Auch im Übrigen ist eine Zulassung der Revision in diesem Punkt zur Sicherung einer einheitlichen Rechtsprechung nicht erforderlich. Dass die Versorgungsbezüge nicht als Bestandteil der Lohnkosten gewertet werden können, die in Art. 2 Abs. 2 der Ratsentscheidung 88/408/EWG und der Bekanntmachung der Protokollerklärung des Agrarrates und der Kommission der Europäischen Gemeinschaften vom 24. Januar 1989 sowie in Art. 1 Abs. 2 der Richtlinie 85/73/EWG in der Fassung der Richtlinie 93/118/EG als Parameter für kostendeckende Gebühren aufgeführt sind, bedarf keiner Klarstellung durch ein Revisionsurteil des Senats. Es kommt hinzu, dass es nach dem in Bezug genommenen Urteil des Verwaltungsgerichts zwischen der Beklagten und der Fleischerinnung als Betreiber des Schlachthofs vertragliche Vereinbarungen gegeben hat, die diese Versorgungsbezüge zum Gegenstand hatten. Diese atypische Situation für einen einzelnen, nicht mehr bestehenden Schlachthof erfordert keine Leitentscheidung des Senats.
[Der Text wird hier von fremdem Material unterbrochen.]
-- ==== Sys2Proof/Machine/Converter.lean ====
section
/-! DEFINITION. The converter family (40_converter.md). Each command takes its operand from the payload; a payload of another
shape is `ILLEGAL_COMMAND` (30_encoding.md R97(d)). No CVT command reads or writes block state. -/

namespace Sys2Proof.Machine

/-- A command over one 32-bit operand. -/
def State.onWord (s : State) (f : Word → State) : State :=
  match s.operand with
  | .word w => f w
  | .empty | .block _ | .channels _ _ | .lenBlock _ _ => s.illegal

/-- A command without operands. -/
def State.onEmpty (s : State) (t : State) : State :=
  match s.operand with
  | .empty => t
  | .word _ | .block _ | .channels _ _ | .lenBlock _ _ => s.illegal

/-- CVT.DEC.LJ (R110). -/
def execCvtDecLj (s : State) : Host.Outcome State Fault Refusal :=
  .next (s.onWord fun w => s.respond .ok (.sample (decLj w)))

/-- CVT.DEC.LO24 (R111). -/
def execCvtDecLo24 (s : State) : Host.Outcome State Fault Refusal :=
  .next (s.onWord fun w => s.respond .ok (.sample (decLo24 w)))

/-- CVT.ENC.LJ (R112). -/
def execCvtEncLj (s : State) : Host.Outcome State Fault Refusal :=
  .next (s.onWord fun x => s.respond .ok (.word (encLj x)))

/-- CVT.ENC.LO24 (R113). -/
def execCvtEncLo24 (s : State) : Host.Outcome State Fault Refusal :=
  .next (s.onWord fun x => s.respond .ok (.word (encLo24 x)))

/-- CVT.TOF (R114). -/
def execCvtTof (s : State) : Host.Outcome State Fault Refusal :=
  .next (s.onWord fun x => s.respond .ok (.float (toFloat x)))

/-- CVT.FROMF (R115); a NaN takes the next draw (log 11). -/
def execCvtFromf (s : State) : Host.Outcome State Fault Refusal :=
  .next (s.onWord fun x =>
    (s.setDraws (nextDraw x s.nanDraws)).respond .ok (.sample (fromFloat x s.nanDraws)))

/-- CVT.DEINT (R116). -/
def execCvtDeint (s : State) : Host.Outcome State Fault Refusal :=
  .next
    (match s.operand with
    | .block ws =>
      if ws.length = s.cfg.n then
        s.respond .ok (.channels (deinterleave s.cfg.frames 0 ws) (deinterleave s.cfg.frames 1 ws))
      else s.illegal
    | .empty | .word _ | .channels _ _ | .lenBlock _ _ => s.illegal)

/-- CVT.INT (R117); each NaN takes its own draw (log 11). -/
def execCvtInt (s : State) : Host.Outcome State Fault Refusal :=
  .next
    (match s.operand with
    | .channels l r =>
      if l.length = s.cfg.frames ∧ r.length = s.cfg.frames then
        (s.setDraws (drawsAfter (interleave l r) s.nanDraws)).respond .ok (.block (interleaveWords l r s.nanDraws))
      else s.illegal
    | .empty | .word _ | .block _ | .lenBlock _ _ => s.illegal)

end Sys2Proof.Machine
end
3. Eine Zulassung der Revision ist auch nicht veranlasst, soweit das Berufungsgericht Amtshaftungsansprüche wegen fehlenden Verschuldens der Bediensteten der Beklagten verneint hat. Insoweit wird von einer näheren Begründung abgesehen (§ 544 Abs. 4 Satz 2 ZPO).
4. Danach kommt es nicht auf die Frage an, ob sich aus der Richtlinie 93/118/EG ein Recht des Gebührenschuldners ergibt, das Grundlage für einen unionsrechtlichen Staatshaftungsanspruch sein kann.